*** Opening Source material ***

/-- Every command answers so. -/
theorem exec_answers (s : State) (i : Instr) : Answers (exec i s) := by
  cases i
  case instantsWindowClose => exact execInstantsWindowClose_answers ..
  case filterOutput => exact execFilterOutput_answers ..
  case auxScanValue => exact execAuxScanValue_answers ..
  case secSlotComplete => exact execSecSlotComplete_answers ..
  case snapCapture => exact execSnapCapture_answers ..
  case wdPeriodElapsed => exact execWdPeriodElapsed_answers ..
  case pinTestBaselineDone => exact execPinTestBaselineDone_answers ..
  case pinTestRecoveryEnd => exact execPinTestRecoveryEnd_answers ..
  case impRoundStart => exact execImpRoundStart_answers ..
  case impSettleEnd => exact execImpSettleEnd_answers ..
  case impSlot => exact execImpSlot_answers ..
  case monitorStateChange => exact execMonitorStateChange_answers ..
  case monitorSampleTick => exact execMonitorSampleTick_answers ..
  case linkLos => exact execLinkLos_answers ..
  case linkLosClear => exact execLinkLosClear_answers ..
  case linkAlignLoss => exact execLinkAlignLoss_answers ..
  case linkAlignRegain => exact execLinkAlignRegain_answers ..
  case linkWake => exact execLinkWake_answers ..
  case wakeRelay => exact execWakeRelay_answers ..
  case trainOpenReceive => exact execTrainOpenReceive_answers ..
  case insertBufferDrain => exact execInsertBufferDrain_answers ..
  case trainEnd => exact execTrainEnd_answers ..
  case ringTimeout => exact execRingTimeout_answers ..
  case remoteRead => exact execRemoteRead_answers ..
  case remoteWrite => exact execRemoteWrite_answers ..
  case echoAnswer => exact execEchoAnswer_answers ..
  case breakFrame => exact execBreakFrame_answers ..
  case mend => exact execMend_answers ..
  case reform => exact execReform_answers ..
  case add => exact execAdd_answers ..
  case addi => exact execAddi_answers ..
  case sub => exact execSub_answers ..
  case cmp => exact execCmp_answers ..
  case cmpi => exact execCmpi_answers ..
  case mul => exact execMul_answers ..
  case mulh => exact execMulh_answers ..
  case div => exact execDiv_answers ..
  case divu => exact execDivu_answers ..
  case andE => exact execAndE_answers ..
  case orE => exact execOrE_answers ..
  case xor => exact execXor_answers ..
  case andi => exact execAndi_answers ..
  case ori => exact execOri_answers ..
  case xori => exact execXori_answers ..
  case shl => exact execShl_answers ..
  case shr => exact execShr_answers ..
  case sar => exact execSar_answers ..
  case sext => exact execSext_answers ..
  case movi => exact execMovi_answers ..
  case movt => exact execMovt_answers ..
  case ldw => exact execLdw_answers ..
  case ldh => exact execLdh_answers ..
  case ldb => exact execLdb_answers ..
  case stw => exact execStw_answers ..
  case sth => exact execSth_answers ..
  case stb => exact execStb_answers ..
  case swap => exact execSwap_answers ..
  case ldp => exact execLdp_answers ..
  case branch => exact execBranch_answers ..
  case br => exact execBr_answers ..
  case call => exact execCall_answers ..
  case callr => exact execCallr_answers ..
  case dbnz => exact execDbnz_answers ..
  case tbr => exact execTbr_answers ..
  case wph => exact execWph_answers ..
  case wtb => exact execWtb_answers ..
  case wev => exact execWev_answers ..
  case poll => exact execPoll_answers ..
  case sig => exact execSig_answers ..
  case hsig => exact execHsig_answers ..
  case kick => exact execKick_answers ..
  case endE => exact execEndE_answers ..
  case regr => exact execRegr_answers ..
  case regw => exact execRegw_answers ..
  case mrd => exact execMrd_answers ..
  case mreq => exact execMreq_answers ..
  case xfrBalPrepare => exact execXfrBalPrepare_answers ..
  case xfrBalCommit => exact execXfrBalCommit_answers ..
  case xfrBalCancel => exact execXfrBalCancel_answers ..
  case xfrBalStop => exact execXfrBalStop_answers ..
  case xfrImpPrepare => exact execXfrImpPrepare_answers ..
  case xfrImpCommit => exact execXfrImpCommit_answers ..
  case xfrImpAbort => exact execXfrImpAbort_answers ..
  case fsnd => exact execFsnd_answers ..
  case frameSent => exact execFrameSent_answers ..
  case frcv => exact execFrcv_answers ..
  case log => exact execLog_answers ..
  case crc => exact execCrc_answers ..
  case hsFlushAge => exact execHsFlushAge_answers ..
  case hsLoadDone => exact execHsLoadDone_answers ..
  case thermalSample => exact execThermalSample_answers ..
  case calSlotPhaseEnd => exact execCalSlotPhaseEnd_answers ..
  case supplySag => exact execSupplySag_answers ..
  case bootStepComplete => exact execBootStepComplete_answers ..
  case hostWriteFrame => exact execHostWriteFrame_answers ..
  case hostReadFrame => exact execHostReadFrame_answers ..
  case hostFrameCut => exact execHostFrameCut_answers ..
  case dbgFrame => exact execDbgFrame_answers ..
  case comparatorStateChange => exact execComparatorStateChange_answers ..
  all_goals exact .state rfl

*** Closing Source material ***

**About this exercise:** Output the entire listing exactly as written.

**Exercise response:**
/-- Every command answers so. -/
theorem exec_answers (s : State) (i : Instr) : Answers (exec i s) := by
  cases i
  case instantsWindowClose => exact execInstantsWindowClose_answers ..
  case filterOutput => exact execFilterOutput_answers ..
  case auxScanValue => exact execAuxScanValue_answers ..
  case secSlotComplete => exact execSecSlotComplete_answers ..
  case snapCapture => exact execSnapCapture_answers ..
  case wdPeriodElapsed => exact execWdPeriodElapsed_answers ..
  case pinTestBaselineDone => exact execPinTestBaselineDone_answers ..
  case pinTestRecoveryEnd => exact execPinTestRecoveryEnd_answers ..
  case impRoundStart => exact execImpRoundStart_answers ..
  case impSettleEnd => exact execImpSettleEnd_answers ..
  case impSlot => exact execImpSlot_answers ..
  case monitorStateChange => exact execMonitorStateChange_answers ..
  case monitorSampleTick => exact execMonitorSampleTick_answers ..
  case linkLos => exact execLinkLos_answers ..
  case linkLosClear => exact execLinkLosClear_answers ..
  case linkAlignLoss => exact execLinkAlignLoss_answers ..
  case linkAlignRegain => exact execLinkAlignRegain_answers ..
  case linkWake => exact execLinkWake_answers ..
  case wakeRelay => exact execWakeRelay_answers ..
  case trainOpenReceive => exact execTrainOpenReceive_answers ..
  case insertBufferDrain => exact execInsertBufferDrain_answers ..
  case trainEnd => exact execTrainEnd_answers ..
  case ringTimeout => exact execRingTimeout_answers ..
  case remoteRead => exact execRemoteRead_answers ..
  case remoteWrite => exact execRemoteWrite_answers ..
  case echoAnswer => exact execEchoAnswer_answers ..
  case breakFrame => exact execBreakFrame_answers ..
  case mend => exact execMend_answers ..
  case reform => exact execReform_answers ..
  case add => exact execAdd_answers ..
  case addi => exact execAddi_answers ..
  case sub => exact execSub_answers ..
  case cmp => exact execCmp_answers ..
  case cmpi => exact execCmpi_answers ..
  case mul => exact execMul_answers ..
  case mulh => exact execMulh_answers ..
  case div => exact execDiv_answers ..
  case divu => exact execDivu_answers ..
  case andE => exact execAndE_answers ..
  case orE => exact execOrE_answers ..
  case xor => exact execXor_answers ..
  case andi => exact execAndi_answers ..
  case ori => exact execOri_answers ..
  case xori => exact execXori_answers ..
  case shl => exact execShl_answers ..
  case shr => exact execShr_answers ..
  case sar => exact execSar_answers ..
  case sext => exact execSext_answers ..
  case movi => exact execMovi_answers ..
  case movt => exact execMovt_answers ..
  case ldw => exact execLdw_answers ..
  case ldh => exact execLdh_answers ..
  case ldb => exact execLdb_answers ..
  case stw => exact execStw_answers ..
  case sth => exact execSth_answers ..
  case stb => exact execStb_answers ..
  case swap => exact execSwap_answers ..
  case ldp => exact execLdp_answers ..
  case branch => exact execBranch_answers ..
  case br => exact execBr_answers ..
  case call => exact execCall_answers ..
  case callr => exact execCallr_answers ..
  case dbnz => exact execDbnz_answers ..
  case tbr => exact execTbr_answers ..
  case wph => exact execWph_answers ..
  case wtb => exact execWtb_answers ..
  case wev => exact execWev_answers ..
  case poll => exact execPoll_answers ..
  case sig => exact execSig_answers ..
  case hsig => exact execHsig_answers ..
  case kick => exact execKick_answers ..
  case endE => exact execEndE_answers ..
  case regr => exact execRegr_answers ..
  case regw => exact execRegw_answers ..
  case mrd => exact execMrd_answers ..
  case mreq => exact execMreq_answers ..
  case xfrBalPrepare => exact execXfrBalPrepare_answers ..
  case xfrBalCommit => exact execXfrBalCommit_answers ..
  case xfrBalCancel => exact execXfrBalCancel_answers ..
  case xfrBalStop => exact execXfrBalStop_answers ..
  case xfrImpPrepare => exact execXfrImpPrepare_answers ..
  case xfrImpCommit => exact execXfrImpCommit_answers ..
  case xfrImpAbort => exact execXfrImpAbort_answers ..
  case fsnd => exact execFsnd_answers ..
  case frameSent => exact execFrameSent_answers ..
  case frcv => exact execFrcv_answers ..
  case log => exact execLog_answers ..
  case crc => exact execCrc_answers ..
  case hsFlushAge => exact execHsFlushAge_answers ..
  case hsLoadDone => exact execHsLoadDone_answers ..
  case thermalSample => exact execThermalSample_answers ..
  case calSlotPhaseEnd => exact execCalSlotPhaseEnd_answers ..
  case supplySag => exact execSupplySag_answers ..
  case bootStepComplete => exact execBootStepComplete_answers ..
  case hostWriteFrame => exact execHostWriteFrame_answers ..
  case hostReadFrame => exact execHostReadFrame_answers ..
  case hostFrameCut => exact execHostFrameCut_answers ..
  case dbgFrame => exact execDbgFrame_answers ..
  case comparatorStateChange => exact execComparatorStateChange_answers ..
  all_goals exact .state rfl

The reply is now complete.